▶ **Collected data**
/-- A lane's hooks are taken: what ONCE has done is cleared, and the lane delay steps (R451, R452). -/
def State.perturbLane (s : State) (en : Bool) (l : Nat) : State :=
  let n := s.lane l
  let a := fun (i : Nat) => lnA l (0x30 + 4 * i)
  let old := n.hook.getD 2 0
  let s1 := if s.tst.pert && bit old 11 && decide (s.reg (a 2) = old) then s.setRf (a 2) 8 4 0 else s
  let h := (List.range 4).map (fun i => s1.reg (a i))
  let tgt := fld (h.getD 0 0) 0 11
  let rate := fld (h.getD 0 0) 12 8
  let d := n.dly
  s1.modLane l (fun n =>
    { n with hook := h, dly := if ¬ en then 0 else if rate = 0 then tgt else if d < tgt then min tgt (d + rate) else max tgt (d - rate) })

/-- PERTURB_APPLY (R451). A FORCE of OOF that begins or ends is a declaration or a clearance (R452). -/
def State.perturbApply (s : State) : State :=
  let en := s.rb (tstA 0x44) 0
  let up := (List.range 512).filter (fun l => s.awake (l / 64))
  let s1 := seqAll (fun l s => s.perturbLane en l) up s
  let s2 := (s1.modBeat (fun b => { b with hook := (List.range 4).map (fun i => s1.reg (beatA (0x30 + 4 * i))) })).modTst (fun t =>
    { t with pert := en })
  seqAll (fun l s2 => if s2.oof l = s.oof l then s2 else s2.oofIrq l) up s2

/-! ### The bolt that begins -/

/-- Per-bolt flags of a lane start again. -/
def Lane.newBolt (n : Lane) (o : LaneObs) (own : Bool) (b : Word) : Lane :=
  { n with losSeen := !(n.sig || own), lolSeen := !((n.clk && n.cw) || own), oofSeen := n.rawOof, inAll := n.framer == .sync,
           outAll := n.framer != .sync, fawSync := false, hdrOk := false, hdrBad := false, laisRx := false, bipNow := 0, aisRounds := 0,
           slipIn := false, recIn := false, arr := o.arr, fecCor := o.fecCor, fecUnc := o.fecUnc, cwSeen := n.cw && !own,
           fecAt := if 0 < o.fecUnc then (b :: n.fecAt).take 4 else n.fecAt.filter (fun x => decide (since b x < 4)) }

/-- LOS, LOL or LOF declared calls for a recentre once they have cleared (R56). -/
def State.noteLost (s : State) (l : Nat) : State :=
  if s.effL l 0 || s.effL l 1 || s.effL l 3 then s.modLane l (fun n => { n with lostIn := true }) else s

/-- Whether a recentre falls at this boundary (R56). -/
def State.noteRecentre (s : State) (l : Nat) : State := s.modLane l (fun n => { n with recDue := s.recentreDue l, recCmd := false })

/-- A lane at the boundary: its evaluation over bolt `b` that ended, then the bolt that begins. The checker counts while RXCHK names a
pattern (R59, R60). -/
def State.laneBolt (s : State) (l : Nat) (o : LaneObs) (b : Word) : State :=
  let s1 := ((s.laneEval l o).intgTake l).when (s.lnRxchk l ≠ 0) (·.satReg (lnA l 0x74) o.patErr)
  (((s1.modLane l (fun n => n.newBolt o (s.ownStream l) b)).noteLost l).noteRecentre l).fillSlip l

/-- The APS slots and the reserved picks that a looped lane received in the bolt now ended; those not listed came as zeros (R39, R42, R58). They
belong to the lane bolt before the last header where that came too late for them. -/
def State.loopRest (s : State) (x : LaneObs) : State :=
  let l := x.lane
  let old := fun (i : Nat) => decide (100384 ≤ x.arr + i)
  let s1 := seqAll (fun j s =>
    let b := match x.aps.find? (fun a => decide (a.1 = j)) with
      | some a => beBytes 8 a.2.toNat
      | none => scramble (slotPos j) (List.replicate 8 0)
    s.loopPut l (slotPos j) (.apsSlot l j b) (old (81 + j / 8))) (List.range 64) s
  seqAll (fun i s =>
    let b := match x.rsv.find? (fun a => decide (a.1 = i)) with
      | some a => a.2
      | none => scramble (64 * i) (List.replicate 64 0)
    s.loopPut l (64 * i) (.bits l i 1 (lineNum b)) (old i)) (span 185 199) s1

/-- What looped lane `l` sends back, up to the lane bolt whose last pick has left the alignment buffer; all of it out of SYNC, or where the loop
has ended (R27, R58). -/
def State.loopSend (s : State) (l : Nat) : State :=
  let n := s.lane l
  let all := decide (n.framer ≠ .sync) || !s.loops l
  let upTo := boltBytes * (if n.loopQ.any (fun e => decide (boltBytes * n.loopN + 64 * 384 ≤ e.1)) then n.loopN else n.loopN - 1)
  let out := n.loopQ.filter (fun e => all || decide (e.1 < upTo))
  (s.send (out.map (·.2))).modLane l (fun n => { n with loopQ := n.loopQ.filter (fun e => !(all || decide (e.1 < upTo))) })

/-- The looped lanes at the end of a bolt. -/
def State.loopEnd (s : State) (o : BoltObs) : State :=
  let s1 := seqAll (fun (x : LaneObs) s =>
    s.when (s.awake (x.lane / 64) && s.loops x.lane && (s.lane x.lane).framer == .sync) (·.loopRest x)) o.lanes s
  seqAll (fun (e : Nat × Lane) s => s.when (decide (e.2.loopQ ≠ [])) (·.loopSend e.1)) s1.lanes s1

/-- Trail accumulators that a parity error struck: the skein bolts are not compared (R198). -/
def State.accErrs (s : State) (o : BoltObs) : State :=
  seqAll (fun k s => s.when (s.awake (portOf k)) (·.accErr k)) o.accErrs s

/-- Marked map entries of the bolt ended fall due for their reload (R88, R133). -/
def State.reloadsMark (s : State) : State :=
  (s.modLoom (fun l => { l with ecc := reloadDue l.ecc })).modFine (fun f => { f with ecc := reloadDue f.ecc })

/-- The marks of every egress skein move on by a bolt (R37, R151, R199). -/
def State.skeinBolt (s : State) : State :=
  { s with sktx := s.sktx.map (fun e =>
      (e.1, { e.2 with prev624 := e.2.src624, src624 := none, prevW := e.2.violW, prevP := e.2.violP })) }

/-- The egress skeins' counts of the bolt ended are used up: the trail generators start again once the headers are sent (R33, R201). -/
def State.txBolt (s : State) : State :=
  { s with sktx := s.sktx.filterMap (fun e =>
      (let t : SkTx := { e.2 with line := [], violW := false, violP := false, fx := false, gen := 0xFFFFFFFF, genN := 0 }
       if t = {} then none else some (e.1, t))) }

/-- The bolt that ends: what is left of it, its measurements, its Tally. -/
def State.boltEnd (s : State) (o : BoltObs) : State :=
  (((s.boltLeft.payloadEnd.loopEnd o).accErrs o).incReg 0xA80048 o.storeCor).tallyBolt o

/-- The boundary: the bolt number moves on, and what is requested is taken. -/
def State.boltTurn (s : State) : State :=
  let s1 := s.modFine (fun f => { f with livePrev := f.live, live := [] })
  let s2 := (s1.modBeat (fun b => { b with bolts := b.bolts + 1, edge := true })).setReg (beatA 0x80) (s.bolt + 1)
  s2.resetTake.domTake.snapTake.reloadsMark

/-- Every lane and skein at the boundary that ended bolt `b`. -/
def State.lanesTurn (s : State) (o : BoltObs) (b : Word) : State :=
  let s1 := seqAll (fun l s => if s.awake (l / 64) then s.laneBolt l (s.laneObs o l) b else s) (List.range 512) s.skeinLatch
  (seqAll (fun p s => s.modPort p (fun q => { q with lostIn := false })) (List.range 8) s1).skeinBolt

/-- Everything the boundary does, in order. -/
def State.boltBoundary (s : State) (o : BoltObs) : State :=
  let b := s.bolt
  let e := s.boltEnd o
  let s1 := (((e.boltTurn).lanesTurn o b).perturbApply.beatBoundary o.beat).emit (.boltOut (b + 1))
  let a := (s1.apsCopyAll o.lanes).agentBoundary
  let s2 := State.polWatch e a (a.protEvaluate.measureAll.bmyBoundary.sendHeaders a).txBolt
  (((s2.mbxDrain).pwrMeasure o).scrubStep o).noteDom

/-- MODULE_BOLT_BOUNDARY (R45). Without the CDP domain there is no Beat, and the power stage alone measures (R422, R428); without power there is
nothing. -/
def execModuleBoltBoundary (o : BoltObs) (s : State) : Out :=
  .next (if ¬ boltObsOk o ∨ ¬ s.pwr.inRange then s
    else
      let t := s.tripDue
      if t.pwr.cdpOn then t.boltBoundary o else t.pwrMeasure o)

end Sys2Proof.Machine
end

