-- ==== Sys2Proof/Machine/Step.lean ====
section
/-! DEFINITION. One step: the command at the front of the queue, run with the queue's rest. -/
namespace Sys2Proof.Machine

/-- Takes the oldest waiting command and runs it; on an empty queue the block idles (DESIGN CHOICE, notes/assumptions/9.md). -/
def step (s : State) : Host.Outcome State Fault Refusal :=
  match s.pending with
  | [] => .next s
  | c :: rest => exec c { s with pending := rest }

/-- The state with the command that a word spells in front of its queue; unchanged, since no word spells one. -/
def State.withFetchWord (s : State) (nbits w : Nat) : State :=
  match decodeTableWord nbits w with
  | some c => { s with pending := c :: s.pending }
  | none => s

end Sys2Proof.Machine
end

▶ **What the task asks**
In the answer, the lines from the first line of the data above through the line containing "def State.noteLost (s" must appear exactly as written, with nothing else.

▶ **Completed task**
/-- A lane's hooks are taken: what ONCE has done is cleared, and the lane delay steps (R451, R452). -/
def State.perturbLane (s : State) (en : Bool) (l : Nat) : State :=
  let n := s.lane l
  let a := fun (i : Nat) => lnA l (0x30 + 4 * i)
  let old := n.hook.getD 2 0
  let s1 := if s.tst.pert && bit old 11 && decide (s.reg (a 2) = old) then s.setRf (a 2) 8 4 0 else s
  let h := (List.range 4).map (fun i => s1.reg (a i))
  let tgt := fld (h.getD 0 0) 0 11
  let rate := fld (h.getD 0 0) 12 8
  let d := n.dly
  s1.modLane l (fun n =>
    { n with hook := h, dly := if ¬ en then 0 else if rate = 0 then tgt else if d < tgt then min tgt (d + rate) else max tgt (d - rate) })

/-- PERTURB_APPLY (R451). A FORCE of OOF that begins or ends is a declaration or a clearance (R452). -/
def State.perturbApply (s : State) : State :=
  let en := s.rb (tstA 0x44) 0
  let up := (List.range 512).filter (fun l => s.awake (l / 64))
  let s1 := seqAll (fun l s => s.perturbLane en l) up s
  let s2 := (s1.modBeat (fun b => { b with hook := (List.range 4).map (fun i => s1.reg (beatA (0x30 + 4 * i))) })).modTst (fun t =>
    { t with pert := en })
  seqAll (fun l s2 => if s2.oof l = s.oof l then s2 else s2.oofIrq l) up s2

/-! ### The bolt that begins -/

/-- Per-bolt flags of a lane start again. -/
def Lane.newBolt (n : Lane) (o : LaneObs) (own : Bool) (b : Word) : Lane :=
  { n with losSeen := !(n.sig || own), lolSeen := !((n.clk && n.cw) || own), oofSeen := n.rawOof, inAll := n.framer == .sync,
           outAll := n.framer != .sync, fawSync := false, hdrOk := false, hdrBad := false, laisRx := false, bipNow := 0, aisRounds := 0,
           slipIn := false, recIn := false, arr := o.arr, fecCor := o.fecCor, fecUnc := o.fecUnc, cwSeen := n.cw && !own,
           fecAt := if 0 < o.fecUnc then (b :: n.fecAt).take 4 else n.fecAt.filter (fun x => decide (since b x < 4)) }

/-- LOS, LOL or LOF declared calls for a recentre once they have cleared (R56). -/
def State.noteLost (s : State) (l : Nat) : State :=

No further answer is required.